In Python, you can dump the trees as a list of strings:
example:
m = xgb.XGBClassifier(max_depth=2, n_estimators=3).fit(X, y)
m.get_booster().get_dump()
this is what you'll get:
booster[0]:
0:[sincelastrun<23.2917] yes=1,no=2,missing=2
1:[sincelastrun<18.0417] yes=3,no=4,missing=4
3:leaf=-0.0965415
4:leaf=-0.0679503
2:[sincelastrun<695.025] yes=5,no=6,missing=6
5:leaf=-0.0992546
6:leaf=-0.0984374
booster[1]:
0:[sincelastrun<23.2917] yes=1,no=2,missing=2
1:[sincelastrun<16.8917] yes=3,no=4,missing=4
3:leaf=-0.0928132
4:leaf=-0.0676056
2:[sincelastrun<695.025] yes=5,no=6,missing=6
5:leaf=-0.0945284
6:leaf=-0.0937463
booster[2]:
0:[sincelastrun<23.2917] yes=1,no=2,missing=2
1:[sincelastrun<18.175] yes=3,no=4,missing=4
3:leaf=-0.0878571
4:leaf=-0.0610089
2:[sincelastrun<695.025] yes=5,no=6,missing=6
5:leaf=-0.0904395
6:leaf=-0.0896808
Upvotes: 0
Reputation: 3305
As of recently, xgboost
has introduced a slicing API, and Raul's answer, while valid, is overly complicated.
To get individual predictions all you need is to iterate through the booster
object.
individual_preds = []
for tree_ in model.get_booster():
individual_preds.append(
tree_.predict(xgb.DMatrix(X))
)
Note however, that those individual predictions are not individual contributions. E.g. summing them up will not get the final prediction.

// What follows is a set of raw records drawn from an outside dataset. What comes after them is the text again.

-- ==== Sys2Proof/Syntax.lean ====
section
/-!
DEFINITION. The commands of the controller: one constructor per row of the operation and event table. A port is 0 (A) or 1
(B); a function is its SEAT_FNID code without the MGMT bit, 512 × port + 128 × link + VF (R122); a seat is 0 to 511, a LUN is
numbered as in R295. What the world outside the controller decides (data that a pull returns, the verdict of a decoder, the
result of a NAND operation, a measured temperature) is an operand.
-/
namespace Sys2Proof

/-- A host-memory segment of a segment list (R139): address, length in bytes, and the reserved word. -/
structure Seg where
  addr : DWord
  len : Nat
  rsv : Nat
  deriving DecidableEq, Repr

/-- What the fetch of a segment list gave: nothing to fetch, a list, or a failed fetch (R139). -/
inductive SegList where
  | none
  | list (segs : List Seg)
  | failed
  deriving DecidableEq, Repr

/-- What the fuse map holds (R86 step 4): identity, the salt of the cipher engine, the repairs, the trusted key hashes. -/
structure Fuse where
  variant : Nat := 0
  srev : Nat := 0x10
  vendor : Nat := 0
  serial : DWord := 0
  salt : Word := 0
  hrLeft : List Nat := []
  frepHbm : Nat := 0
  frepSram : Nat := 0
  trusted : Nat := 0
  burned : Nat := 0
  deriving DecidableEq, Repr

/-- Settings of a function's PCIe capability (R114, R115): Device Control's Max_Read_Request_Size code, Enable Relaxed Ordering
and Enable No Snoop; Device Control 2's completion timeout range; the ECRC enables of AER. The defaults are those of PCIe. -/
structure DevCtl where
  mrrs : Nat := 2
  relaxed : Bool := true
  noSnoop : Bool := true
  cto : Nat := 0
  ecrcGen : Bool := false
  ecrcCheck : Bool := false
  deriving DecidableEq, Repr

/-- Link configuration after training and enumeration (R114 to R119): the trained link, the negotiated payload size, the
virtual functions enabled, ASPM L1, and the function numbers (0 the PF) whose Bus Master Enable, Memory Space Enable, MSI-X
Enable and MSI-X Function Mask are 1; whether the link partner asked for an L0p narrowing; LTR enabled; the capability settings
of the link's functions. -/
structure LinkCfg where
  width : Nat
  speed : Nat
  flit : Bool
  l0p : Bool
  mps : Nat
  vfs : Nat
  aspmL1 : Bool
  bme : List Nat
  mse : List Nat
  msixEn : List Nat := []
  msixFm : List Nat := []
  partner : Bool := true
  ltr : Bool := false
  dev : DevCtl := {}
  deriving DecidableEq, Repr

/-- Where a register write goes: BAR0 of a port's management function, or BAR2 or BAR4 of a function (R121). -/
inductive RegTarget where
  | bar0 (port off : Nat)
  | bar2 (fn off : Nat)
  | bar4 (fn off : Nat)
  deriving DecidableEq, Repr

/-- An upset of triple-voted copies (R60): the register offset, whether in its shadow copies, the copies that changed (their
masks exclusive-ored into copies 0, 1 and 2). -/
structure Upset where
  off : Nat
  shadow : Bool
  x0 : Word
  x1 : Word
  x2 : Word
  deriving DecidableEq, Repr

/-- Where a poisoned word lies (R381); `second` says that it is the second one of the same operation. -/
inductive UePlace where
  | ringHeld (slot : Nat)
  | ringFilling (seat tag : Nat)
  | map (fine : Bool)
  | staging (job : Nat)
  | parity (batten : Nat)
  | journal
  | counters (battens : List Nat)
  | fatal
  | channel (chn : Nat) (second : Bool)
  | codec (chn : Nat) (second : Bool)
  | cipher (seat tag : Nat) (second : Bool)
  | port (seat tag : Nat) (second : Bool)
  | completion (seat : Nat) (second : Bool)
  | keySlot (n : Nat)
  | unused
  deriving DecidableEq, Repr

/-- Result of a pull from host memory (R26, R28, R115): the data with the verdict of its CRC-32C, or a failed request with the
cause code of R146. -/
inductive PullRes where
  | ok (data : List Block) (crcOk : Bool)
  | fail (cause : Nat)
  deriving DecidableEq, Repr

/-- What the training of one channel gives (R302): the step that failed (0 none), the targets that passed, and the trained
values; `us` is its duration. -/
structure TrainRes where
  chn : Nat
  fail : Nat
  tgtOk : Nat
  dsk0 : Word
  dsk1 : Word
  dsk2 : Word
  dsk3 : Word
  rvref : Nat
  post : Nat
  weye : Nat
  reye : Nat
  us : Nat
  deriving DecidableEq, Repr

/-- What the boot hash engine finds in the bytes of an image (R404): the slot of the trusted digest that matches its key, the signature
is valid. -/
structure ImgVerdict where
  keySlot : Option Nat
  sig : Bool
  programOk : Bool
  deriving DecidableEq, Repr

/-- What KEY_LOAD fetches (R331): the bytes, none for a failed fetch with its cause; and whether the volume record of its
reservation reaches a system batten. -/
structure KeyMat where
  bytes : Option (List Nat)
  cause : Nat
  recordOk : Bool
  deriving DecidableEq, Repr

/-- What the decoders make of one codeword of a page read (R310, R313, R315): the step at which it decoded (1 hard, 2 retry, 3 soft,
0 not at all), the read-retry level, the corrected bits, the miscorrections on the way, and the zeros among its raw bits. -/
structure CwRes where
  step : Nat
  level : Nat
  bits : Nat
  mis : Nat
  zeros : Nat
  deriving DecidableEq, Repr

/-- What Stroke measures at a sample (R207, R423): average controller power in mW, the hottest sensor averaged (Q16.16, °C), the
time since the previous sample in µs, and, for loops at their first sample, the time since they started. -/
structure StrokeIn where
  mw : Nat
  temp : Word
  us : Nat
  first : List (Nat × Nat)
  deriving DecidableEq, Repr

/-- What the traffic and the scrubber do to a word of a memory (R377, R378, R382): a clean read, a write, a corrected error (word,
HBM row, HBM region), a poisoned word with the place it lies in (R381), a read of a word that an injection changed, the end of
an HBM pass. A region is one of R219, 7 for none. -/
inductive MemFinding where
  | clean
  | wrote (word region : Nat)
  | corrected (word row region : Nat)
  | poisoned (word : Nat) (place : UePlace)
  | planted (word row region : Nat) (place : UePlace)
  | pass
  deriving DecidableEq, Repr

/-- The end of a descriptor's operation (R365 to R370): the first failing offset with its bus cause; for COMPARE the first difference;
for the cipher the result; the bytes that were read. -/
structure DescRes where
  /-- BAD cause: 0 none, 1 to 4 bus, 6 index table, 7 cipher -/
  bad : Nat
  bus : Nat
  sub : Nat
  at_ : Nat
  /-- COMPARE: offset, source byte and destination byte of the first difference -/
  diff : Option (Nat × Nat × Nat)
  /-- source bytes read by COPY, GATHER or CHECKSUM, in order, as far as the operation went -/
  data : List Nat
  /-- the write-back of the descriptor succeeded -/
  wbOk : Bool
  deriving DecidableEq, Repr

/-- What VERIFY reads (R104, R230, R268): a copy of the media record passes its check; the volumes whose record has no valid copy; the eave
pages (LUN, block, page) that do not read with a valid tag; the anchor records (bank, page) that do not pass their check. -/
structure MediaRead where
  readable : Bool
  volBad : List Nat
  eaveBad : List (Nat × Nat × Nat)
  anchorBad : List (Nat × Nat)
  deriving DecidableEq, Repr
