-- ==== Sys2Proof/Machine/State.lean ====
section
/-!
DEFINITION. The state of the controller as plain data: the register space and its headers, the AON domain, links, functions
and seats, the command layer, and (below) every engine, table, buffer, memory and counter the chapters give the device;
with the queue of commands that wait. State.reset is the device before its first PWRGD_AON rise.
-/
namespace Sys2Proof.Machine

/-! ### The register hub (chapter Register Model) -/

/-- The header of one implemented page (R42 to R72), but for the words that are computed on a read. -/
structure PageHdr where
  view : Bool := false
  irqA : Bool := true
  irqB : Bool := true
  alert : Bool := false
  group : Nat := 0
  evtRaw : Word := 0
  evtEn : Word := 0
  on : Bool := false
  cbusy : Bool := false
  cseq : Nat := 0
  cause : Nat := 0
  whr : Nat := 0
  refused : Bool := false
  pend : Bool := false
  /-- The page passed its check in the Catch in progress (R55 step 5). -/
  applied : Bool := false
  /-- A shadow was written since the snapshot of a commit (R57, R100). -/
  late : Bool := false
  woWhere : Nat := 0
  woOver : Bool := false
  woValid : Bool := false
  scount : Nat := 0
  vWhere : Nat := 0
  triple : Bool := false
  single : Bool := false
  deriving DecidableEq, Repr

/-- The header of page `p` at reset (R42, R53). [log entry 2 DESIGN CHOICE] -/
def hdrDefault (p : Nat) : PageHdr := { group := groupDefault p }

/-- An access that waits behind a stalled shadow write (R55, R66). -/
structure HubReq where
  /-- 0 A, 1 B, 2 the SMBus target -/
  port : Nat
  off : Nat
  /-- none for a read -/
  value : Option Word
  /-- the bit of an alias access -/
  bit : Option Nat
  /-- false: no single aligned word (R40); of the SMBus target, a crossing that times out (R67) -/
  ok : Bool
  deriving DecidableEq, Repr

/-- The three copies of a triple-voted word (R60), each as its difference from the word the store holds. -/
structure Copies where
  x0 : Word := 0
  x1 : Word := 0
  x2 : Word := 0
  deriving DecidableEq, Repr

/-- The register hub. -/
structure Hub where
  /-- active words; an unlisted word holds its reset value -/
  act : SMap Word := []
  /-- shadow bits of shadowed words; an unlisted word holds its reset bits -/
  shd : SMap Word := []
  hdr : SMap PageHdr := []
  /-- triple-voted words whose three copies are not all equal, keyed by 2 × offset, plus 1 for the shadow copies (R60) -/
  tv : SMap Copies := []
  /-- read latch of each management function: the _LO offset read last and the _HI value (R51) -/
  latch : SMap (Nat × Word) := []
  /-- held _LO writes, keyed by 2 × offset + port (R51) -/
  held : SMap Word := []
  /-- words whose write-once field has been written (R71) -/
  woTaken : List Nat := []
  stalled : List HubReq := []
  /-- captured at a commit (R100): the shadows, CFG_SUM, and the two configuration words that have no shadow -/
  snapShd : SMap Word := []
  snapSum : Word := 0
  snapEhold : Word := 0
  snapLock : Word := 0
  /-- GLB_MODE took its safe value during RECOVER (R62, R104) -/
  safeMode : Bool := false
  deriving DecidableEq, Repr

/-! ### The AON domain (chapter Supplies, Clocks, Reset and Bring-Up) -/

/-- A domain operation accepted through PWR_DOMCMD and not yet complete (R92). -/
structure DomOp where
  dom : Nat
  gate : Bool
  port : Nat := 0
  deriving DecidableEq, Repr
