-- ==== Sys2Proof/Machine/WriteOps.lean ====
section
/-!
DEFINITION. The write path: reservation of ring space, sealing, SEQ and the map, assembly of units into open battens, and the
commit (R26 to R30, R146, R240 to R247, R264, R271, R273).
-/
namespace Sys2Proof.Machine

/-! ### The dirty count (R171, R221) -/

/-- Bytes of a portion of a command. -/
def portBytes (c : Cmd) (k : Nat) : Nat := portLen (cLba c) (cLen c) k * 4096

/-- The command is a within-contract write of a contracted stream now. -/
def contractWrite (d : Dev) (c : Cmd) : Bool :=
  (cOpc c == opWRITE || cOpc c == opGATHER) && cSv c && !c.outside && rdB d (F.STRM_STAT_OPEN (cSid c))
    && !rdB d (F.STRM_STAT_DEMOTED (cSid c))

/-- Portions of a command that are issued and not sealed. -/
def openPortions (c : Cmd) : List Nat := (List.range (c.prog.issued - c.prog.done)).map (· + c.prog.done)

/-- Bytes a command has reserved and not sealed: of the portions being pulled or sealed, or of the course a DISCARD rewrites (R221,
R259). -/
def reservedBytes (c : Cmd) : Nat :=
  if isDataWrite c then sumOver (openPortions c) (portBytes c)
  else if c.prog.issued > c.prog.done && cOpc c == opDISCARD then 1048576 else 0

/-- A ring slot holds data of a contracted stream. -/
def slotContracted (d : Dev) (r : RingSlot) : Bool :=
  match r.stream with
  | some i => rdB d (F.STRM_STAT_OPEN i) && !rdB d (F.STRM_STAT_DEMOTED i)
  | none => false

/-- Dirty bytes of the ring that a test selects. -/
def ringDirty (d : Dev) (p : RingSlot → Bool) : Nat :=
  ((d.med.ring.filter (fun e => p e.2)).map (fun e => e.2.ext.tag.n * 4096)).foldl (· + ·) 0

/-- The dirty count (R221). Slots of a fold in progress are not dirty (R232): they are not ring slots in the model. -/
def dirtyBytes (d : Dev) : Nat := ringDirty d (fun _ => true) + (d.cmds.list.map reservedBytes).foldl (· + ·) 0

/-- Dirty bytes of one contracted stream. -/
def streamDirty (d : Dev) (i : Nat) : Nat :=
  ringDirty d (fun r => slotContracted d r && r.stream == some i)
    + ((d.cmds.list.filter (fun c => contractWrite d c && cSid c == i)).map reservedBytes).foldl (· + ·) 0

/-- Dirty bytes that count against the bulk part (R171). -/
def bulkDirty (d : Dev) : Nat :=
  let own := sumOver (contracted d) (fun i => min (streamDirty d i) (strmTerm d i * 1024))
  dirtyBytes d - own

/-- Ring space for a further reservation (R27, R171, R221). -/
def roomFor (d : Dev) (c : Cmd) (bytes : Nat) : Bool :=
  let all := dirtyBytes d + bytes ≤ dCeilBytes d
  if contractWrite d c then all
  else all && bulkDirty d + bytes ≤ dCeilBytes d - bSum d * 1024

/-! ### Data -/

/-- A block of the pattern of WRITE_FILL (R149). -/
def fillBlock (op0 op1 : Nat) : Block :=
  let p := op0 + 2 ^ 32 * op1
  BitVec.ofNat 32768 ((2 ^ 32768 - 1) / (2 ^ 64 - 1) * p)

/-- Course key, first block and length of portion `k`. -/
def portKey (c : Cmd) (k : Nat) : Nat := courseKey (cVol c) (cLba c / 256 + k)
def portFirst (c : Cmd) (k : Nat) : Nat := if k == 0 then cLba c % 256 else 0

/-- The portion is a whole course. -/
def wholePort (c : Cmd) (k : Nat) : Bool := portLen (cLba c) (cLen c) k == 256

/-! ### Issue and pause of a transfer -/

/-- The course has no fine block. -/
def lacksFine (d : Dev) (key : Nat) : Bool :=
  match mapEnt d.med.m key with
  | .fine _ => false
  | _ => true

/-- Sub-course portions whose pull is issued and that are not sealed: the command and the portion. -/
def patchIssued (d : Dev) : List (Cmd × Nat) :=
  (d.cmds.list.filter isDataWrite).flatMap (fun c => ((openPortions c).filter (fun k => !wholePort c k)).map (fun k => (c, k)))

For that we need to transform them back into log-odds and then sum up:
from scipy.special import expit as sigmoid, logit as inverse_sigmoid
individual_preds = np.vstack(individual_preds)
indivudual_logits = inverse_sigmoid(individual_preds)
final_logits = indivudual_logits.sum(axis=0)
final_preds = sigmoid(final_logits)
Fully reproducible example, replicating Raul's efforts
import numpy as np
import xgboost as xgb
from sklearn import datasets
from scipy.special import expit as sigmoid, logit as inverse_sigmoid
# Load data
iris = datasets.load_iris()
X, y = iris.data, (iris.target == 1).astype(int)
# Fit a model
model = xgb.XGBClassifier(
n_estimators=10,
max_depth=10,
use_label_encoder=False,
objective='binary:logistic'
)
model.fit(X, y)
booster_ = model.get_booster()
# Extract indivudual predictions
individual_preds = []
for tree_ in booster_:
individual_preds.append(
tree_.predict(xgb.DMatrix(X))
)
individual_preds = np.vstack(individual_preds)
# Aggregated individual predictions to final predictions
indivudual_logits = inverse_sigmoid(individual_preds)
final_logits = indivudual_logits.sum(axis=0)
final_preds = sigmoid(final_logits)
# Verify correctness
xgb_preds = booster_.predict(xgb.DMatrix(X))
np.testing.assert_almost_equal(final_preds, xgb_preds)
Upvotes: 8
Reputation: 781
The xgboost.core.Booster
has two methods that allows you to do so:
First, xgboost.core.Booster.predict
with the parameter pred_leaf
set to True
allows you to get the predicted leaf indices. Then, is just a matter of getting those indices scores.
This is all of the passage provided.